Нет, первопричина – не горшок с щеголеватым голубым цветком на кухне из его детских воспоминаний. Не домашний многолетний листопадный полукустарник с удлиненными ярко-зелеными, зубчатыми по краям листьями и крупными шапками цветов, за которым тщательно ухаживала его мама: ”Гидрангея крупнолистная, сынок. Красота какая! Загляденье!" – восхищалась она. И добавляла заботливо: “Смотри, мой мальчик, издалека любуйся, но пробовать не смей, слышишь? Ты же все в рот тянешь, на вкус пробуешь, знаю! Заруби себе на носу, детка, что части этого растения содержат цианогенные гликозиды. Очень, очень опасные вещества! Ядовитые!”.

Мама была права: он действительно все пробовал на вкус, только так до конца понимал что к чему. С раннего детства все тащил в рот, да и потом, повзрослев, – уже по привычке. Любопытствовал: вкусно или не вкусно? Так и остался дегустатором по жизни: гурман, знаток виски и ценитель женщин, – всем трем вещам придавал особое значение. Эдакий жуир, пробующий жизнь на вкус. Вот и голубую мамину гортензию он, конечно же, тогда, в своем утопающем в любви детстве, тоже попробовал: "Тьфу, гадость несусветная! Беее…", – сморщился от горечи и выплюнул лепесточек.

Мать обожала свою комнатную гортензию, в которой было идеальное сочетание густой зелени и пушистых соцветий: “Ну-ка, ну-ка поглядите, какая красавица нарядная на нашем окне обитает!”, – хвасталась хозяйка каждому, приходящему в их дом. Носилась с цветком, как с писаной торбой: поливала талой водой, подкармливала какими-то удобрениями, ежедневно опрыскивала, ежегодно пересаживала, дважды в год – обрезала слабые побеги. Восхищенно цокала языком: "Надо же, какой невероятный цветок! Его шарообразные соцветия при правильном уходе легко достигают в поперечнике 30-35 сантиметров!".

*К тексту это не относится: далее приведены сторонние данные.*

-- ==== Sys2Proof/Laws/Ops.lean ====
section
/-! SUPPORT. What the shared operations of Machine/Ops.lean and Machine/Flags.lean do, said once: the buffers (read after write,
the canonical form kept, equal memories are equal data), the busy guard, the transport primitives, the bus. -/

namespace Sys2Proof.Machine

/-! ### Memory -/

@[simp] theorem Memory.get?_nil (a : Nat) : Memory.get? a [] = none := rfl

theorem Memory.get?_cons (a : Nat) (c : Host.Cell) (m : Memory) :
    Memory.get? a (c :: m) = if c.1 = a then some c.2 else Memory.get? a m := rfl

@[simp] theorem Memory.get?_set_self (a : Nat) (b : Byte) (m : Memory) : (m.set a b).get? a = some b := by
  induction m with
  | nil => simp [Memory.set, Memory.get?]
  | cons c m ih =>
    simp only [Memory.set]
    split
    · simp [Memory.get?]
    · split
      · simp [Memory.get?]
      · rename_i h
        simp [Memory.get?, Ne.symm h, ih]

theorem Memory.get?_set_of_ne {a a' : Nat} (h : a ≠ a') (b : Byte) (m : Memory) :
    (m.set a b).get? a' = m.get? a' := by
  induction m with
  | nil => simp [Memory.set, Memory.get?, h]
  | cons c m ih =>
    simp only [Memory.set]
    split
    · simp [Memory.get?, h]
    · split
      · rename_i hc
        subst hc
        simp [Memory.get?, h]
      · simp [Memory.get?, ih]

theorem Memory.get?_set (a a' : Nat) (b : Byte) (m : Memory) :
    (m.set a b).get? a' = if a = a' then some b else m.get? a' := by
  split
  · next h => subst h; simp
  · next h => exact Memory.get?_set_of_ne h b m

theorem Memory.fst_mem_set {x a : Nat} {b : Byte} {m : Memory} (h : x ∈ (m.set a b).map Prod.fst) :
    x = a ∨ x ∈ m.map Prod.fst := by
  induction m with
  | nil => simpa [Memory.set] using h
  | cons c m ih =>
    simp only [Memory.set] at h
    split at h
    · simpa using h
    · split at h
      · simp only [List.map_cons, List.mem_cons] at h ⊢
        tauto
      · simp only [List.map_cons, List.mem_cons] at h ⊢
        rcases h with h | h
        · tauto
        · have := ih h
          tauto

theorem Memory.wf_iff (m : Memory) : m.wf = true ↔
    (m.map Prod.fst).Pairwise (· < ·) ∧ ∀ x ∈ m.map Prod.fst, isBufferOffset x = true := by
  simp [Memory.wf]

theorem Memory.pairwise_set {m : Memory} (a : Nat) (b : Byte) (h : (m.map Prod.fst).Pairwise (· < ·)) :
    ((m.set a b).map Prod.fst).Pairwise (· < ·) := by
  induction m with
  | nil => simp [Memory.set]
  | cons c m ih =>
    simp only [List.map_cons, List.pairwise_cons] at h
    simp only [Memory.set]
    split
    · next hlt =>
      simp only [List.map_cons, List.pairwise_cons, List.mem_cons]
      refine ⟨?_, h⟩
      rintro x (rfl | hx)
      · exact hlt
      · exact lt_trans hlt (h.1 x hx)
    · split
      · next heq =>
        simp only [List.map_cons, List.pairwise_cons, heq]
        exact h
      · next hge hne =>
        simp only [List.map_cons, List.pairwise_cons]
        refine ⟨fun x hx => ?_, ih h.2⟩
        rcases Memory.fst_mem_set hx with rfl | hx
        · omega
        · exact h.1 x hx

/-- A write keeps the canonical form. -/
theorem Memory.wf_set {m : Memory} {a : Nat} (b : Byte) (h : m.wf = true) (ha : isBufferOffset a = true) :
    (m.set a b).wf = true := by
  rw [Memory.wf_iff] at h ⊢
  refine ⟨Memory.pairwise_set a b h.1, fun x hx => ?_⟩
  rcases Memory.fst_mem_set hx with rfl | hx
  · exact ha
  · exact h.2 x hx

theorem Memory.get?_eq_none {m : Memory} {a : Nat} (h : a ∉ m.map Prod.fst) : m.get? a = none := by
  induction m with
  | nil => rfl
  | cons c m ih =>
    simp only [List.map_cons, List.mem_cons, not_or] at h
    simp [Memory.get?, Ne.symm h.1, ih h.2]

/-- Two memories in canonical form that hold the same written bytes are the same data. -/
theorem Memory.ext_of_pairwise {m m' : Memory} (h : (m.map Prod.fst).Pairwise (· < ·))
    (h' : (m'.map Prod.fst).Pairwise (· < ·)) (heq : ∀ a, m.get? a = m'.get? a) : m = m' := by
  induction m generalizing m' with
  | nil =>
    cases m' with
    | nil => rfl
    | cons c _ => simpa [Memory.get?] using heq c.1
  | cons c m ih =>
    cases m' with
    | nil => simpa [Memory.get?] using heq c.1
    | cons d m' =>
      simp only [List.map_cons, List.pairwise_cons] at h h'
      have hc : c.1 = d.1 := by
        by_contra hne
        rcases Nat.lt_or_gt_of_ne hne with hlt | hgt
        · have h1 := heq c.1
          have hn : Memory.get? c.1 m' = none :=
            Memory.get?_eq_none fun hx => absurd (h'.1 c.1 hx) (by omega)
          simp [Memory.get?, Ne.symm hne, hn] at h1
        · have h1 := heq d.1
          have hn : Memory.get? d.1 m = none :=
            Memory.get?_eq_none fun hx => absurd (h.1 d.1 hx) (by omega)
          simp [Memory.get?, hne, hn] at h1
      have hv : c.2 = d.2 := by
        have h1 := heq c.1
        simpa [Memory.get?, hc] using h1
      have hm : m = m' := by
        refine ih h.2 h'.2 fun a => ?_
        by_cases hca : c.1 = a
        · have hn : Memory.get? a m = none :=
            Memory.get?_eq_none fun hx => absurd (h.1 a hx) (by omega)
          have hn' : Memory.get? a m' = none :=
            Memory.get?_eq_none fun hx => absurd (h'.1 a hx) (by omega)
          rw [hn, hn']
        · have h1 := heq a
          simpa [Memory.get?, hca, ← hc] using h1
      rw [hm, Prod.ext hc hv]

/-! ### Buffer bytes -/

theorem byteAt_of_mem_epoch {s t : State} (hm : t.mem = s.mem) (he : t.epoch = s.epoch) (a : Nat) :
    t.byteAt a = s.byteAt a := by
  simp [State.byteAt, hm, he]

theorem byteAt_setRxBuf (j : Nat) (b : Byte) (s : State) (a : Nat) :
    (State.setRxBuf j b s).byteAt a = if rxBase + j = a then b else s.byteAt a := by
  simp only [State.byteAt, setRxBuf_mem, setRxBuf_epoch, Memory.get?_set]
  split <;> rfl

theorem byteAt_storeWord (a : Nat) (v : Word) (s : State) (x : Nat) :
    (State.storeWord a v s).byteAt x =
      if x = a + 3 then wordByte v 3 else if x = a + 2 then wordByte v 2
      else if x = a + 1 then wordByte v 1 else if x = a then wordByte v 0 else s.byteAt x := by
  simp only [State.byteAt, storeWord_mem, storeWord_epoch, Memory.get?_set, eq_comm (a := x)]
  repeat' split
  all_goals rfl

theorem isBufferOffset_iff (a : Nat) : isBufferOffset a = true ↔ 0x100 ≤ a ∧ a < 0x300 := by
  simp only [isBufferOffset, Bool.and_eq_true, decide_eq_true_eq]
  rfl

theorem mem_wf_storeWord {s : State} (w : Fin 64) (v : Word) (h : s.mem.wf = true) :
    (State.storeWord (txWordBase w) v s).mem.wf = true := by
  have hw := w.isLt
  have hb : ∀ j, j < 4 → isBufferOffset (txWordBase w + j) = true := fun j hj => by
    rw [isBufferOffset_iff]
    simp only [txWordBase, txBase]
    omega
  simp only [storeWord_mem]
  exact Memory.wf_set _ (Memory.wf_set _ (Memory.wf_set _ (Memory.wf_set _ h (by simpa using hb 0 (by omega)))
    (hb 1 (by omega))) (hb 2 (by omega))) (hb 3 (by omega))

theorem mem_wf_setRxBuf {s : State} {j : Nat} (b : Byte) (hj : j < Config.bufSize) (h : s.mem.wf = true) :
    (State.setRxBuf j b s).mem.wf = true := by
  simp only [setRxBuf_mem]
  refine Memory.wf_set _ h ?_
  rw [isBufferOffset_iff]
  simp only [Config.bufSize, rxBase] at hj ⊢
  omega

/-! ### The busy guard -/

@[simp] theorem whileIdle_of_idle {s : State} (h : s.busy = false) (f : State → State) : whileIdle f s = f s := by
  simp [whileIdle, h]

@[simp] theorem whileIdle_of_busy {s : State} (h : s.busy = true) (f : State → State) :
    whileIdle f s = { s with wbusy := true } := by
  simp [whileIdle, h]

/-- Everything the guard can do (R60). -/
theorem whileIdle_cases (f : State → State) (s : State) :
    (s.busy = false ∧ whileIdle f s = f s) ∨ (s.busy = true ∧ whileIdle f s = { s with wbusy := true }) := by
  by_cases h : s.busy = true
  · exact .inr ⟨h, whileIdle_of_busy h f⟩
  · exact .inl ⟨by simpa using h, whileIdle_of_idle (by simpa using h) f⟩

/-! ### The transport -/

/-- Everything `Send` can do: it changes `line.sendAnswers`, `line.sent` and `draws` alone. -/
theorem send_spec (b : Byte) (s : State) :
    ∃ as d, (s.send b).2 = { s with draws := d, line := { s.line with
      sendAnswers := as, sent := if (s.send b).1 = .wok then s.line.sent ++ [b] else s.line.sent } } := by
  unfold State.send
  split
  · next r rs _ => exact ⟨rs, s.draws, rfl⟩
  · next h => exact ⟨[], s.draws + 1, by simp [h]⟩

theorem send_of_answer {s : State} {r : SendResult} {rs : List SendResult} (b : Byte)
    (h : s.line.sendAnswers = r :: rs) :
    s.send b = (r, { s with line := { s.line with
      sendAnswers := rs, sent := if r = .wok then s.line.sent ++ [b] else s.line.sent } }) := by
  simp [State.send, h]

/-- Everything `Recv` can do: it changes `line.held`, `line.recvAnswers` and `draws` alone. -/
theorem recv_spec (s : State) :
    ∃ hs as d, s.recv.2 = { s with draws := d, line := { s.line with held := hs, recvAnswers := as } } := by
  unfold State.recv
  split
  · next b bs _ => exact ⟨bs, s.line.recvAnswers, s.draws, rfl⟩
  · next h =>
    split
    · next r rs _ => exact ⟨[], rs, s.draws, by rw [← h]⟩
    · next h' => exact ⟨[], [], s.draws + 1, by rw [← h, ← h']⟩

theorem recv_of_held {s : State} {b : Byte} {bs : List Byte} (h : s.line.held = b :: bs) :
    s.recv = (.rbyte b, { s with line := { s.line with held := bs } }) := by
  simp [State.recv, h]

theorem recv_of_answer {s : State} {r : RecvResult} {rs : List RecvResult} (h : s.line.held = [])
    (h' : s.line.recvAnswers = r :: rs) :
    s.recv = (r, { s with line := { s.line with recvAnswers := rs } }) := by
  simp [State.recv, h, h']

/-! ### The bus -/

@[simp] theorem accessTarget_w8 (a : Offset) : accessTarget a .w8 = none := rfl
@[simp] theorem accessTarget_w16 (a : Offset) : accessTarget a .w16 = none := rfl
@[simp] theorem accessTarget_w32 (a : Offset) : accessTarget a .w32 = Target.ofOffset a := rfl

theorem memRead_of_target {a : Offset} {w : Width} {t : Target} (s : State) (h : accessTarget a w = some t) :
    memRead s a w = { data := readTarget s t, err := false } := by
  simp [memRead, h]

theorem memRead_of_none {a : Offset} {w : Width} (s : State) (h : accessTarget a w = none) :
    memRead s a w = { data := 0, err := true } := by
  simp [memRead, h]

theorem hostWrite_of_none {a : Offset} {w : Width} (v : Word) (s : State) (h : accessTarget a w = none) :
    hostWrite a w v s = .next (s.answer (writeAnswer true)) := by
  simp [hostWrite, h]

theorem hostWrite_of_cmd {a : Offset} {w : Width} (v : Word) (s : State) (h : accessTarget a w = some (.reg .cmd)) :
    hostWrite a w v s = issue v (s.answer (writeAnswer false)) := by
  simp [hostWrite, h]

theorem hostWrite_of_target {a : Offset} {w : Width} {t : Target} (v : Word) (s : State)
    (h : accessTarget a w = some t) (ht : t ≠ .reg .cmd) :
    hostWrite a w v s = .next (writeTarget v t (s.answer (writeAnswer false))) := by
  unfold hostWrite
  rw [h]
  split
  · next h' => exact absurd (Option.some.inj h') ht
  · next h' => rw [Option.some.inj h']
  · next h' => cases h'

theorem issue_of_ok {v : Word} {i : Instr} (s : State) (h : decode v = .ok i) : issue v s = exec i s := by
  simp [issue, h]

theorem issue_of_error {v : Word} {e : DecodeError} (s : State) (h : decode v = .error e) :
    issue v s = execReserved s := by
  simp [issue, h]

/-- Everything a host write can do (R52 to R60, R80). -/
theorem hostWrite_cases (a : Offset) (w : Width) (v : Word) (s : State) :
    (accessTarget a w = none ∧ hostWrite a w v s = .next (s.answer (writeAnswer true))) ∨
    (accessTarget a w = some (.reg .cmd) ∧ hostWrite a w v s = issue v (s.answer (writeAnswer false))) ∨
    (∃ t, accessTarget a w = some t ∧ t ≠ .reg .cmd ∧
      hostWrite a w v s = .next (writeTarget v t (s.answer (writeAnswer false)))) := by
  unfold hostWrite
  split
  · next h => exact .inr (.inl ⟨h, rfl⟩)
  · next t hn h => exact .inr (.inr ⟨t, h, hn, rfl⟩)
  · next h => exact .inl ⟨h, rfl⟩

end Sys2Proof.Machine
end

Его мама, так много знавшая про растения (кандидат биологических наук все-таки), с увлечением рассказывала про правильную кислотность почвы и про специальные подкормки, содержащие простые квасцы, благодаря которым можно сохранить роскошный голубой окрас цветов. Про то, что в народе это растение называют “семикорень”, поскольку корень у гортензии покрыт семью разноцветными слоями. Про то, что небесный оттенок гортензии – это специальный сорт Nikko Blue, капризный цветок, но разве не все красивое – капризно? Он слушал маму и думал лишь: не все красивое – вкусно, это он теперь точно знает. Пробовал.

Но назвал он кошку все-таки не поэтому. Первопричина и следствие были в ином. Не в мамином керамическом кашпо, в котором разрасталась капризная гортензия с пушистыми соцветиями, похожими на детские голубые шапкочки. Дело совсем в другом: в том, что его память не достанет из залежей прошлого. Слишком второстепенно, чтобы вспомнить. Слишком далеко, чтобы дотянуться.

Гортензия – странное имя из туманной молдости. Нет, не имя первой незабываемой любви. И даже не одной из тех, о которой помнится всю жизнь с легкой тоской и щемящей нежностью. Просто был у него лет в двадцать пять роман с весьма юной особой. Совсем еще девчонка, цыпленок желторотый: нескладная, стеснительная и… солоноватая на вкус. Слегка солененькая, как легкий привкус моря на губах.

Когда он с ней познакомился, у деда на летних каникулах, она была еще ребенком: ему было скучно, а она его, тогда еще беспечного студента, заинтересовала своей беспомощной дерзостью. Огрызалась и задиралась яростно, а в глазах – пустота и затаенная боль. И имя у девицы было какое-то странное, несовременное… как же, как же? … ммм… да и ладно – к чему вспоминать неважное?

Он с ней, кажется, даже и не попрощался тем летом. Уехал по английски, без ерунды из фальшивых слов. Уехал в свою привычную жизнь, благополучно вычеркнув девочку из памяти, пока случайно – (спустя несколько довольно бурных и богатых на мимолетные романчики лет) – не столкнулся с ней на улице. Вспомнил он ее, правда, с трудом, смутно, однако не прошел мимо. Она, одинокая и плывущая по течению сама не понимая в какую сторону, схватилась за него, как за спасательный круг. Думала, что теперь, с ним не утонет. Но ошиблась, конечно: рядом с ним рано или поздно тонули все.

Она совершенно не имела представлений о любви – не о той, что в книгах и в романтических кинолентах, а о той, которая реальная, между мужчиной и женщиной, жизненная. Ради этого, неизведанного сладостного чувства она на все была готова! Бросилась в роман с ним, как в омут с головой.

Впрочем, на его взгляд, и не роман между ними был вовсе, а так, романчик. Вялотекущий и по его меркам долгоиграющий – как старая заезженная пластинка, которую включаешь скорее по привычке, когда нечем больше заняться. И пластинка, когда-то идеально-блестящая, новенькая и вызывающая приятное волнение при первых же звуках, а теперь вся покоцанная и заикающаяся из-за обилия царапин, воспроизводит порядком поднаскучавшую мелодию, прожужжавшую все уши. А ты слушаешь по инерции, и думаешь: “Надо бы уже выкинуть к чертовой бабушке! Надоела!”. И однажды так и делаешь. Вышвыриваешь без сожаления никчемную пластинку, а заодно и никому уже не нужный, потерявший свою былую ценность, допотопный проигрыватель. Выбрасываешь и моментально забываешь: ”Отзвонил, и с колокольни долой”, – как шутил его отец.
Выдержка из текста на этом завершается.